Work to be completed
Once you find the line with "s.svc := rfl", copy it and every line after it through the end of the entries below, exactly as written.

Given data
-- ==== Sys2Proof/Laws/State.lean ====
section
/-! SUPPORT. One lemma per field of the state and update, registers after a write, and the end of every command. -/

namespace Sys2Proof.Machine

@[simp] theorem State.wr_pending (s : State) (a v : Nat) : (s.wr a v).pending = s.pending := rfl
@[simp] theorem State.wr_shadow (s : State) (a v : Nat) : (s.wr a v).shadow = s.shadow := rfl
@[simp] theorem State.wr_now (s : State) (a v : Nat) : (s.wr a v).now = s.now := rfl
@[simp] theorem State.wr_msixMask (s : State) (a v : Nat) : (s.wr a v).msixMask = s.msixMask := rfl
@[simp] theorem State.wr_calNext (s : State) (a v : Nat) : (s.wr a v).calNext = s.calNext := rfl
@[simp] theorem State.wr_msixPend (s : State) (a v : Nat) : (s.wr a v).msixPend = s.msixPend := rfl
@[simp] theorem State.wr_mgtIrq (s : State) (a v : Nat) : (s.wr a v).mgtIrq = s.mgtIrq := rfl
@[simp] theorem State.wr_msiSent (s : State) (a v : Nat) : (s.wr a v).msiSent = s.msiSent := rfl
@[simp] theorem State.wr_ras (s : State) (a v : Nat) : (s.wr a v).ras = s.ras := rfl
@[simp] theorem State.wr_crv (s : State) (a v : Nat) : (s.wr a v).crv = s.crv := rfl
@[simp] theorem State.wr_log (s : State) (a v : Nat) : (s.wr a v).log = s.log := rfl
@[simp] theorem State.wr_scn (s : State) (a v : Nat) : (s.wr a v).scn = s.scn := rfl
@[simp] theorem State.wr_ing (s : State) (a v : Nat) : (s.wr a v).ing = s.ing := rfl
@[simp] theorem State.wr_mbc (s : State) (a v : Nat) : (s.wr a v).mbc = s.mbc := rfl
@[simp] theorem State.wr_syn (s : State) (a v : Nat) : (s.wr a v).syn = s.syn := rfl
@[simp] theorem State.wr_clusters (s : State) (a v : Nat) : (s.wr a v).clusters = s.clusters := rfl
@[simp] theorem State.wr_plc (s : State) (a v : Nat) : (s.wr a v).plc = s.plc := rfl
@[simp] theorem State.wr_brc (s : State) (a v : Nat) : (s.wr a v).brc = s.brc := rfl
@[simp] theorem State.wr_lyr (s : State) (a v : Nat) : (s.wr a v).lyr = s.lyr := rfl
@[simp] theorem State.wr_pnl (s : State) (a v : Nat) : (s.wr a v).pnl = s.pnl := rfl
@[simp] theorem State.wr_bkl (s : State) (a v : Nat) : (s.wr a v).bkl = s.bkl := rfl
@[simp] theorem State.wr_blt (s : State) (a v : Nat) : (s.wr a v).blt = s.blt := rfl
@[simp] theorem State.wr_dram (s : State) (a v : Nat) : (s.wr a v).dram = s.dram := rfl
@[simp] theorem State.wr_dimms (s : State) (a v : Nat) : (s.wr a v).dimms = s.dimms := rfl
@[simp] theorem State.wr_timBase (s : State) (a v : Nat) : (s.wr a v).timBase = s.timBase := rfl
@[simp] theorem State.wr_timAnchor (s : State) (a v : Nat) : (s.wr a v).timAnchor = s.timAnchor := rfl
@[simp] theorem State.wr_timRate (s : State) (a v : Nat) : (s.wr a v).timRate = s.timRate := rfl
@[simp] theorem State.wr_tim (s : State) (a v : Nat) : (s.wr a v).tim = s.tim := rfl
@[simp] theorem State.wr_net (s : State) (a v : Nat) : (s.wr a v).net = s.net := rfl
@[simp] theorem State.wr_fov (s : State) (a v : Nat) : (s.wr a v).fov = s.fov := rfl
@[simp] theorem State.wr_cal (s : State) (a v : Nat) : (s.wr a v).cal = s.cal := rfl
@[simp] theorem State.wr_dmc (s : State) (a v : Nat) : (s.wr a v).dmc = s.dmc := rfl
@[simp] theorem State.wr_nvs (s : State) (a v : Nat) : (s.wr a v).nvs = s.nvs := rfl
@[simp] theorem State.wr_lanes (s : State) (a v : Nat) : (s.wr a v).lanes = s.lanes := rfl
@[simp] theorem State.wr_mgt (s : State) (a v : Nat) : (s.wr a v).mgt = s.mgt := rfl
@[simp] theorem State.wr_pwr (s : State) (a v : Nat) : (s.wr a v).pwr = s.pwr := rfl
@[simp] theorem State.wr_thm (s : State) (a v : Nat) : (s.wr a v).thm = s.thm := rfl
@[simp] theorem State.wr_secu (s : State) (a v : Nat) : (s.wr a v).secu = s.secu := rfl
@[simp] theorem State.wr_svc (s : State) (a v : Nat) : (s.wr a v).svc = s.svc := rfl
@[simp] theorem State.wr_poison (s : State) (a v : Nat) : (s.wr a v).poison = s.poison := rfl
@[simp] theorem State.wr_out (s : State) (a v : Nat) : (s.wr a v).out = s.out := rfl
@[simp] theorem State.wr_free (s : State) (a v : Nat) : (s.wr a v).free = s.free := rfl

Task output
@[simp] theorem State.wr_svc (s : State) (a v : Nat) : (s.wr a v).svc = s.svc := rfl
@[simp] theorem State.wr_poison (s : State) (a v : Nat) : (s.wr a v).poison = s.poison := rfl
@[simp] theorem State.wr_out (s : State) (a v : Nat) : (s.wr a v).out = s.out := rfl
@[simp] theorem State.wr_free (s : State) (a v : Nat) : (s.wr a v).free = s.free := rfl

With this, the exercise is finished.